Starting at the top of the entries below, set down each line exactly as written, and stop after the line containing "t) (hi : islandOk s = true)".

*** Opening of Materials provided ***

/-- The end of an off-pulse: a read-back of ON with a good supply is a fault; else the channel goes on. -/
theorem offEnd_of_over {n t : Nat} {readback : Bool} {s : State} (hp : (dout s n).pulse = some t) (hi : islandOk s = true)
    (ht : t ≤ rawNow s) : offEnd n readback s = if readback ∧ supplyOk s (groupOfDo n) then latchFault n .pulse s
      else putSwitch n (setDout s n { dout s n with pulse := none }) := by
  simp only [offEnd, hp, hi, ht, and_self, if_true]

/-- Settles O47. -/
theorem outputFaultsAndPulses : Obligations.OutputFaultsAndPulses := by
  unfold Obligations.OutputFaultsAndPulses
  refine ⟨fun c mj s u v kept total hi hk ht hu hv => congrArg Host.Outcome.next (demagPulse_of_ok hi hk ht hu hv),
    fun c cause s u v w hi hf hp hu hv hw => congrArg Host.Outcome.next ((faultDetect_of_possible hi hf hp).trans ?latched),
    fun c cause s hf => congrArg Host.Outcome.next (faultDetect_of_faulted hf),
    fun c ua s hi hon hua hg ho => congrArg Host.Outcome.next (if_pos ⟨hi, hon, hua, hg, Bool.eq_false_iff.1 ho⟩),
    fun c s ho => congrArg Host.Outcome.next (if_pos ho), fun c t s hp hi ht => ⟨?goesOn, fun ho => ?pulseFault⟩,
    fun c s hf => ?cleared, fun c s hf => ?refused⟩
  case latched =>
    have hw' := hw.trans (readbackOfCause cause v _ _).symm
    subst hw' hv hu
    rfl
  case goesOn =>
    exact congrArg Host.Outcome.next ((offEnd_of_over hp hi ht).trans (if_neg fun h => Bool.false_ne_true h.1))
  case pulseFault => exact congrArg Host.Outcome.next ((offEnd_of_over hp hi ht).trans (if_pos ⟨rfl, ho⟩))
  case cleared => exact congrArg Host.Outcome.next (if_pos ⟨Nat.le_add_left 1 _, c.isLt, hf⟩)
  case refused => exact congrArg Host.Outcome.next (if_neg fun h => Bool.eq_false_iff.1 hf h.2.2)

end Sys2Proof.Machine
end

section
/-!
PROOFS. O48 and O49: position steps, ticks, limits, latches, the reset input and the enabling of the motion unit.
-/
namespace Sys2Proof.Machine

/-! ### Position steps -/

/-- A change of both channels, or of none, is no step. -/
theorem positionStep_of_same {i : Nat} {a b : Bool} {s : State}
    (h : decide (a ≠ (sensor s i).a) = decide (b ≠ (sensor s i).b)) : positionStep i a b s = s := if_pos (.inr h)

/-- A unit that is not enabled latches no sensor fault. -/
theorem sensorFault_of_off {i why : Nat} {s : State} (h : motionOn s = false) : sensorFault i why s = s :=
  if_neg fun hf => Bool.eq_false_iff.1 h hf.1

/-- MOTION_CFG is no POSITION register. -/
theorem motionCfg_ne_sensorPos (n : Nat) : Reg.motionCfg ≠ Reg.motionSensorPos n := by
  unfold Reg.motionCfg Reg.motionSensorPos; omega

/-- A sensor's record put, with its POSITION, leaves the unit enabled or not. -/
theorem motionOn_putPosition (i : Nat) (x : Sensor) (s : State) : motionOn (putPosition i x s) = motionOn s := by
  have hi : islandOk (putPosition i x s) = islandOk s := islandOk_congr rfl (by
    rw [putPosition, getReg_setReg_other _ (holmStatus_ne_sensorPos i), getReg_setSensor])
  have hc : bit (putPosition i x s) Reg.motionCfg 0 = bit s Reg.motionCfg 0 := bit_congr_getReg (by
    rw [putPosition, getReg_setReg_other _ (motionCfg_ne_sensorPos i), getReg_setSensor]) 0
  rw [motionOn, motionOn, hi, hc]

/-- Consecutive edges on the channel that steps. -/
def runLength (x : Sensor) (onB : Bool) : Nat :=
  match x.run with
  | some (ch, n) => if ch = onB then n + 1 else 1
  | none => 1

/-- A run of fewer than 15 edges is not the sixteenth after one more. -/
theorem runLength_lt {x : Sensor} (h : ∀ ch n, x.run = some (ch, n) → n < 15) (onB : Bool) : runLength x onB < 16 := by
  unfold runLength
  cases hr : x.run with
  | none => exact Nat.lt_of_lt_of_le Nat.one_lt_two (by omega)
  | some p =>
    obtain ⟨ch, n⟩ := p
    have hn := h ch n hr
    change (if ch = onB then n + 1 else 1) < 16
    split <;> omega

/-- A step that latches no sensor fault puts the sensor's record with the moved POSITION, and nothing else. -/
theorem positionStep_of_unlatched {i : Nat} {a b : Bool} {s : State} (hok : islandOk s = true)
    (hadj : decide (a ≠ (sensor s i).a) ≠ decide (b ≠ (sensor s i).b))
    (hl : motionOn s = false ∨ ∀ ch n, (sensor s i).run = some (ch, n) → n < 15) :
    ∃ x : Sensor, positionStep i a b s = putPosition i x s ∧ x.pos = (sensor s i).pos
      + (if leads (sensor s i).a (sensor s i).b a b = bit s (Reg.motionSensorCfg i) 10 then -1 else 1) := by
  have hstep : ¬(¬islandOk s ∨ decide (a ≠ (sensor s i).a) = decide (b ≠ (sensor s i).b)) :=
    not_or.2 ⟨not_not_intro hok, hadj⟩
  have hput : ∃ x : Sensor, positionStep i a b s =
        (if 16 ≤ runLength (sensor s i) (decide (b ≠ (sensor s i).b)) then sensorFault i 2 (putPosition i x s)
          else putPosition i x s) ∧ x.pos = (sensor s i).pos
      + (if leads (sensor s i).a (sensor s i).b a b = bit s (Reg.motionSensorCfg i) 10 then -1 else 1) :=
    ⟨_, if_neg hstep, rfl⟩
  obtain ⟨x, hx, hpos⟩ := hput
  refine ⟨x, hx.trans ?_, hpos⟩
  cases hl with
  | inl hoff => rw [sensorFault_of_off ((motionOn_putPosition i x s).trans hoff), ite_self]
  | inr hrun => exact if_neg (Nat.not_le.2 (runLength_lt hrun _))

/-! ### The latches -/

/-- A pair implausible for DISC_TIME latches PLAUS_FAULT. -/
theorem plausFault_of_held {a b : Nat} {s : State} (hab : a < b) (hon : motionOn s = true)
    (hl : bit s Reg.motionStatus 4 = false)
    (hh : heldLong s (8 * a + b) = true ∨ heldLong s (64 + 8 * a + b) = true) :
    plausFault a b s = deriveResults (raise Ev.plausFault (a + 16 * b)
      (motionDetail (stick (setBit s Reg.motionStatus 4 true) Reg.motionError 1))
      ((speedOf s a - speedOf s b).natAbs % 2 ^ 31 + (if heldLong s (64 + 8 * a + b) then 2 ^ 31 else 0))
      (stick (setBit s Reg.motionStatus 4 true) Reg.motionError 1)) := by
  unfold plausFault
  rw [Nat.min_eq_left (Nat.le_of_lt hab), Nat.max_eq_right (Nat.le_of_lt hab)]
  exact if_pos ⟨hon, Nat.ne_of_lt hab, Bool.eq_false_iff.1 hl, hh⟩

/-- SAFE_SPEED above the limit for LIMIT_TIME latches SLS. -/
theorem slsViolation_of_over {t : Nat} {s : State} (ho : s.motion.overAt = some t) (hon : motionOn s = true)
    (hl : bit s Reg.motionStatus 3 = false) (ht : msRaw (max 1 (fld s Reg.motionCfg 23 16)) ≤ rawNow s - t) :
    slsViolation s = applyGates (raise Ev.slsViolation 0xFF
      (motionDetail (stick (setBit s Reg.motionStatus 3 true) Reg.motionError 0))
      (getReg (stick (setBit s Reg.motionStatus 3 true) Reg.motionError 0) Reg.motionLimitNow).toNat
      (stick (setBit s Reg.motionStatus 3 true) Reg.motionError 0)) := by
  simp only [slsViolation, ho]
  exact if_pos ⟨hon, Bool.eq_false_iff.1 hl, ht⟩

/-! ### The tick and the selection -/

/-- A tick on a healthy island at a millisecond that has not run. -/
theorem motionTick_of_due {s : State} (hi : islandOk s = true) (ht : (corrected s).toNat / 1000000 ≠ s.motion.tickMs) :
    ¬ (¬islandOk s ∨ (corrected s).toNat / 1000000 = s.motion.tickMs) := not_or.2 ⟨not_not_intro hi, ht⟩

/-- The next selection message is taken off the link; a good one with a new bit is accepted. -/
theorem selectionRx_of_link {k : Nat} {sq : Bool} {rest : List (Nat × Bool)} {crcOk : Bool} {s : State}
    (hl : s.motion.link = (k, sq) :: rest) (hon : motionOn s = true) (hb : s.motion.lastBit ≠ some sq) :
    selectionRx crcOk s = if crcOk then
        { s with motion := { s.motion with link := rest, selected := some k, selAt := rawNow s, lastBit := some sq } }
      else { s with motion := { s.motion with link := rest } } := by
  simp only [selectionRx, hl]
  cases crcOk with
  | true => exact if_pos ⟨hon, rfl, hb⟩
  | false => exact if_neg fun h => Bool.false_ne_true h.2.1

/-- Settles O48. -/
theorem motionTakesEffect : Obligations.MotionTakesEffect := by
  unfold Obligations.MotionTakesEffect
  refine ⟨fun i b s _ hb => ⟨?both, ?none⟩, fun i a b x s hi _ hx hadj hl => ?step,
    fun i q x s hi hx hq => ⟨_, rfl, ?quad⟩, fun s _ ht => congrArg Host.Outcome.next (if_pos (.inr ht)),
    fun s hi ht he => ?derive, fun s u v hi ht he hu hv => ⟨_, rfl, ?tick⟩,
    fun i j sign s hon hij hl hs hh => ⟨_, rfl, ?plaus⟩, fun t s ho hon hl ht => ⟨_, rfl, ?sls⟩,
    fun k sq rest s hl hon hb => ⟨?accepted, ?badCrc⟩, fun k s hon hk hq => ⟨_, rfl, ?default⟩⟩
  case both =>
    refine congrArg Host.Outcome.next (positionStep_of_same ?_)
    rw [decide_eq_true hb, decide_eq_true (Bool.not_ne_self _)]
  case none =>
    refine congrArg Host.Outcome.next (positionStep_of_same ?_)
    have hbb : (!b) = (sensor s (i.val + 1)).b := Bool.not_eq_eq_eq_not.2 (Bool.eq_not_of_ne hb)
    rw [hbb, decide_eq_false (not_not_intro rfl), decide_eq_false (not_not_intro rfl)]
  case step =>
    subst hx
    obtain ⟨y, hstep, hpos⟩ := positionStep_of_unlatched hi hadj hl
    refine ⟨putPosition (i.val + 1) y s, congrArg Host.Outcome.next hstep, ?_, rfl⟩
    rw [putPosition, getReg_setReg_self, hpos]
  case quad =>
    subst hq hx
    exact congrArg Host.Outcome.next (if_neg (not_not_intro hi))
  case derive =>
    exact congrArg Host.Outcome.next ((if_neg (motionTick_of_due hi ht)).trans (if_neg (Bool.eq_false_iff.1 he)))
  case tick =>
    subst hv hu
    exact congrArg Host.Outcome.next ((if_neg (motionTick_of_due hi ht)).trans (if_pos he))
  case plaus =>
    subst hs
    exact congrArg Host.Outcome.next (plausFault_of_held (Nat.succ_lt_succ hij) hon hl hh)
  case sls => exact congrArg Host.Outcome.next (slsViolation_of_over ho hon hl ht)
  case accepted => exact congrArg Host.Outcome.next ((selectionRx_of_link hl hon hb).trans (if_pos rfl))
  case badCrc => exact congrArg Host.Outcome.next ((selectionRx_of_link hl hon hb).trans (if_neg Bool.false_ne_true))
  case default =>
    exact congrArg Host.Outcome.next (if_pos ⟨hon, by rw [hk]; rfl, hq⟩)

/-! ### The reset input and the enabling -/

/-- An accepted reset is counted (R311). -/
def countReset (v : State) : State := { v with motion := { v.motion with resets := (v.motion.resets + 1) % 65536 } }

/-- An accepted reset is reported with the length of its press, and the results follow. -/
def afterReset (h : Nat) (v : State) : State :=
  deriveResults (raise Ev.resetAccepted (fld v Reg.motionResetCfg 5 0) (motionDetail v) h v)

/-- The motion events' detail depends on the registers alone. -/
theorem motionDetail_congr {s t : State} (h : s.regs = t.regs) : motionDetail s = motionDetail t := by
  rw [motionDetail, motionDetail, getReg_congr h, fld_congr h]

/-- What an accepted reset reports does not depend on its own count. -/
theorem afterReset_countReset (h : Nat) (v : State) : afterReset h (countReset v) =
    deriveResults (raise Ev.resetAccepted (fld v Reg.motionResetCfg 5 0) (motionDetail v) h (countReset v)) := by
  rw [afterReset, fld_congr (s := countReset v) (t := v) rfl, motionDetail_congr (s := countReset v) (t := v) rfl]

/-- A reset request whose press has fallen is judged at the next tick. -/
theorem resetJudge_of_due {h fell : Nat} {s u : State} (hj : s.motion.judge = some (h, fell)) (hon : motionOn s = true)
    (hf : fell ≤ (corrected s).toNat / 1000000 * 1000000)
    (hu : u = { s with motion := { s.motion with judge := none } }) :
    resetJudge s = if anyLatch s ∧ ¬resetClear s ((corrected s).toNat / 1000000 * 1000000) then resetRefused 2 u
      else afterReset h (countReset (if anyLatch s then clearLatches u else u)) := by
  subst hu
  simp only [resetJudge, hj]
  exact if_pos ⟨hon, hf⟩

/-- The reset input is high for more than 5 s, by its accepted time or by the time since the unit started (R312). -/
theorem resetJammed_of_long {rise : Nat} {t : Dword} {accepted : Bool} {s : State}
    (hp : s.motion.press = some (rise, t, accepted)) (hon : motionOn s = true)
    (hl : t.toNat < (corrected s).toNat / 1000000 * 1000000)
    (ha : accepted = true → t.toNat + 5000000000 < (corrected s).toNat / 1000000 * 1000000)
    (hr : accepted = false → msRaw 5000 < rawNow s - rise) (hb : bit s Reg.motionStatus 7 = false) :
    resetJammed s = raise Ev.resetJammed (fld s Reg.motionResetCfg 5 0)
      (motionDetail (stick (setBit s Reg.motionStatus 7 true) Reg.motionError 3)) (fld s Reg.motionResetCfg 5 0)
      (stick (setBit s Reg.motionStatus 7 true) Reg.motionError 3) := by
  cases accepted with
  | true => simp only [resetJammed, hp, hon, hl, ha rfl, hb, decide_true, if_true, Bool.and_self, Bool.false_eq_true,
      not_false_eq_true, and_self]
  | false => simp only [resetJammed, hp, hon, hl, hr rfl, hb, decide_true, Bool.false_eq_true, if_false, Bool.and_self,
      not_false_eq_true, and_self, if_true]

/-- Settles O49. -/
theorem motionResetAndEnable : Obligations.MotionResetAndEnable := by
  unfold Obligations.MotionResetAndEnable
  refine ⟨fun h fell t s u hj hon ht hf hu => ?judge, fun rise m t accepted s hp hon hl ha hr hb hm => ⟨_, rfl, ?jammed⟩,
    fun v w s hw ho hn => ⟨fun hr => ?starts, fun why reg hr => ?refused⟩, fun v w s hw ho hn => ?enabled⟩
  case judge =>
    subst ht
    have hj' := resetJudge_of_due hj hon hf hu
    refine ⟨fun hl hc => ?_, fun hl => ?_, fun hl hc => ⟨_, rfl, ?_⟩⟩
    · exact congrArg Host.Outcome.next (hj'.trans (if_pos ⟨hl, Bool.eq_false_iff.1 hc⟩))
    · have hn : ¬ (anyLatch s = true) := Bool.eq_false_iff.1 hl
      rw [if_neg fun h => hn h.1, if_neg hn, afterReset_countReset] at hj'
      subst hu
      exact congrArg Host.Outcome.next hj'
    · rw [if_neg fun h => h.2 hc, if_pos hl, afterReset_countReset] at hj'
      exact congrArg Host.Outcome.next hj'
  case jammed =>
    subst hm
    exact congrArg Host.Outcome.next (resetJammed_of_long hp hon hl ha hr hb)
  case starts =>
    subst hw
    refine congrArg Host.Outcome.next ((if_neg (Bool.eq_false_iff.1 ho)).trans ((if_pos hn).trans ?_))
    rw [hr]
  case refused =>
    subst hw
    refine congrArg Host.Outcome.next ((if_neg (Bool.eq_false_iff.1 ho)).trans ((if_pos hn).trans ?_))
    rw [hr]
  case enabled =>
    subst hw
    exact congrArg Host.Outcome.next ((if_pos ho).trans (if_pos hn))

end Sys2Proof.Machine
end

section
/-!
PROOFS. O50: mastery lines, claim, takeover, give-up and the pair's own register commands.
-/
namespace Sys2Proof.Machine

/-- An ACTIVE module does not stand by. -/
theorem standsBy_of_active {s : State} (h : modState s = .active) : standsBy s = false := by
  simp only [standsBy, h, reduceCtorEq, decide_false, Bool.or_self]

/-- A module in SAFE_HALT does not stand by. -/
theorem standsBy_of_safeHalt {s : State} (h : modState s = .safeHalt) : standsBy s = false := by
  simp only [standsBy, h, reduceCtorEq, decide_false, Bool.or_self]

/-- A module that does not stand by is not concerned by its partner's going. -/
theorem partnerGone_of_not_standsBy {s : State} (h : standsBy s = false) : partnerGone s = s :=
  if_neg fun hs => Bool.eq_false_iff.1 h hs.1

/-- An ACTIVE module whose link is not silent has no further step on a change of the mastery line. -/
theorem mstInSteps_of_active {s : State} (hm : modState s = .active) (hl : s.pair.silent = false) :
    partnerGone (silentActive (offerHello (contention s))) = s := by
  have hc : contention s = s := if_neg fun h => h.2.2.1 hm
  have ho : offerHello s = s := if_neg fun h => by rw [hm] at h; cases h.1
  have hs : silentActive s = s := if_neg fun h => Bool.eq_false_iff.1 hl h.2.2
  rw [hc, ho, hs, partnerGone_of_not_standsBy (standsBy_of_active hm)]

*** Close of Materials provided ***

**Task response:**
/-- The end of an off-pulse: a read-back of ON with a good supply is a fault; else the channel goes on. -/
theorem offEnd_of_over {n t : Nat} {readback : Bool} {s : State} (hp : (dout s n).pulse = some t) (hi : islandOk s = true)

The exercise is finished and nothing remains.